[WHAT IS EXPECTED] Once the records below have been read, copy them all out exactly.

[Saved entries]

-- ==== Sys2Proof/Syntax.lean ====
section
/-!
DEFINITION. The commands the block takes, one constructor per row of the opcode table, and the records they carry.
A command that its rule times carries the long count at which it happens (`now`), in units of 2⁻¹⁶ ns; a command that
carries a message, a frame or a measurement carries what the rule reads of it.
-/
set_option Elab.async false
namespace Sys2Proof

/-- A hop of a trace record (R218). -/
structure Hop where
  clockId : Nat
  contrib : Nat
  src : Nat
  hflags : Nat
  hql : Nat
deriving DecidableEq, Repr

/-- A claim from upstream (R216, R222). -/
structure Claim where
  girth : Nat
  growth : Nat
  hops : List Hop
  auth : Bool
  /-- Long count of receipt. -/
  rx : Nat
deriving DecidableEq, Repr

/-- A girth block (R222); NHOPS is the number of its hops. -/
structure GirthBlock where
  girth : Nat
  gflags : Nat
  growth : Nat
  hops : List Hop
deriving DecidableEq, Repr

/-- A TLV of PTP laid out as R223 lays out a girth TLV: tlvType, lengthField, organizationId as three octets with the first highest,
organizationSubType, and the block. -/
structure GirthTlv where
  tlvType : Nat
  len : Nat
  org : Nat
  sub : Nat
  block : GirthBlock
deriving DecidableEq, Repr

/-- What the yard reads of a frame (R270, R273, R274, R284). Addresses hold their first octet lowest, as OCTETS do (R11). -/
structure Frame where
  /-- Ingress port (first lane), and length in bytes. -/
  port : Nat
  len : Nat
  dst : Nat
  src : Nat
  /-- VLAN tag: VID and PCP; none if untagged. -/
  tag : Option (Nat × Nat)
  etherType : Nat
  /-- IP version (0 none, 4, 6), destination address, protocol, DSCP, ECN, UDP or TCP destination port. -/
  ipv : Nat
  ipDst : Nat
  ipProto : Nat
  dscp : Nat
  ecn : Nat
  dport : Nat
  /-- messageType and domainNumber of a PTP message (R274, R292): 0 in any other frame. -/
  mtype : Nat
  domain : Nat
  /-- It is an ESMC PDU; a PAUSE or PFC frame; an ARP, ND, or echo request. In an ARP frame `ipDst` is the address it asks for. -/
  esmc : Bool
  pause : Bool
  request : Bool
  esxia : Bool
  /-- FCS good at ingress; link lost before the tail (R281). -/
  fcsOk : Bool
  truncated : Bool
  /-- The lane's receive queue, or the stamp queue, was full (R33). -/
  overflow : Bool
  stampLost : Bool
  /-- Codewords corrected, and not correctable, since the frame before (R253). -/
  fecCorr : Nat
  fecUncorr : Nat
  /-- Time-base instant T_w of the boundary of the PMA word that holds the stamped bit, unit 0.25 ps (R257), and the position in the PMA
  word of the start marker, or under FEC of the bit that the block or codeword locates (R256). -/
  tw : Nat
  mark : Nat
  /-- Physical lane of the stamped bit (R256). -/
  lane : Nat
  /-- correctionField, 2⁻¹⁶ ns, and UDP checksum as carried (R303). -/
  correction : Int
  udpSum : Nat
  /-- Number of a calibration frame (R263). -/
  cal : Option Nat
  /-- A name for the payload, so that copies can be told apart. -/
  payload : Nat
deriving DecidableEq, Repr

/-- A PTP dataset as PTP_PARENT_DS lists it (R310). -/
structure PtpDs where
  gm : Nat
  cls : Nat
  acc : Nat
  var : Nat
  prio1 : Nat
  prio2 : Nat
  steps : Nat
deriving DecidableEq, Repr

[FINISHED TASK]
-- ==== Sys2Proof/Syntax.lean ====
section
/-!
DEFINITION. The commands the block takes, one constructor per row of the opcode table, and the records they carry.
A command that its rule times carries the long count at which it happens (`now`), in units of 2⁻¹⁶ ns; a command that
carries a message, a frame or a measurement carries what the rule reads of it.
-/
set_option Elab.async false
namespace Sys2Proof

/-- A hop of a trace record (R218). -/
structure Hop where
  clockId : Nat
  contrib : Nat
  src : Nat
  hflags : Nat
  hql : Nat
deriving DecidableEq, Repr

/-- A claim from upstream (R216, R222). -/
structure Claim where
  girth : Nat
  growth : Nat
  hops : List Hop
  auth : Bool
  /-- Long count of receipt. -/
  rx : Nat
deriving DecidableEq, Repr

/-- A girth block (R222); NHOPS is the number of its hops. -/
structure GirthBlock where
  girth : Nat
  gflags : Nat
  growth : Nat
  hops : List Hop
deriving DecidableEq, Repr

/-- A TLV of PTP laid out as R223 lays out a girth TLV: tlvType, lengthField, organizationId as three octets with the first highest,
organizationSubType, and the block. -/
structure GirthTlv where
  tlvType : Nat
  len : Nat
  org : Nat
  sub : Nat
  block : GirthBlock
deriving DecidableEq, Repr

/-- What the yard reads of a frame (R270, R273, R274, R284). Addresses hold their first octet lowest, as OCTETS do (R11). -/
structure Frame where
  /-- Ingress port (first lane), and length in bytes. -/
  port : Nat
  len : Nat
  dst : Nat
  src : Nat
  /-- VLAN tag: VID and PCP; none if untagged. -/
  tag : Option (Nat × Nat)
  etherType : Nat
  /-- IP version (0 none, 4, 6), destination address, protocol, DSCP, ECN, UDP or TCP destination port. -/
  ipv : Nat
  ipDst : Nat
  ipProto : Nat
  dscp : Nat
  ecn : Nat
  dport : Nat
  /-- messageType and domainNumber of a PTP message (R274, R292): 0 in any other frame. -/
  mtype : Nat
  domain : Nat
  /-- It is an ESMC PDU; a PAUSE or PFC frame; an ARP, ND, or echo request. In an ARP frame `ipDst` is the address it asks for. -/
  esmc : Bool
  pause : Bool
  request : Bool
  esxia : Bool
  /-- FCS good at ingress; link lost before the tail (R281). -/
  fcsOk : Bool
  truncated : Bool
  /-- The lane's receive queue, or the stamp queue, was full (R33). -/
  overflow : Bool
  stampLost : Bool
  /-- Codewords corrected, and not correctable, since the frame before (R253). -/
  fecCorr : Nat
  fecUncorr : Nat
  /-- Time-base instant T_w of the boundary of the PMA word that holds the stamped bit, unit 0.25 ps (R257), and the position in the PMA
  word of the start marker, or under FEC of the bit that the block or codeword locates (R256). -/
  tw : Nat
  mark : Nat
  /-- Physical lane of the stamped bit (R256). -/
  lane : Nat
  /-- correctionField, 2⁻¹⁶ ns, and UDP checksum as carried (R303). -/
  correction : Int
  udpSum : Nat
  /-- Number of a calibration frame (R263). -/
  cal : Option Nat
  /-- A name for the payload, so that copies can be told apart. -/
  payload : Nat
deriving DecidableEq, Repr

/-- A PTP dataset as PTP_PARENT_DS lists it (R310). -/
structure PtpDs where
  gm : Nat
  cls : Nat
  acc : Nat
  var : Nat
  prio1 : Nat
  prio2 : Nat
  steps : Nat
deriving DecidableEq, Repr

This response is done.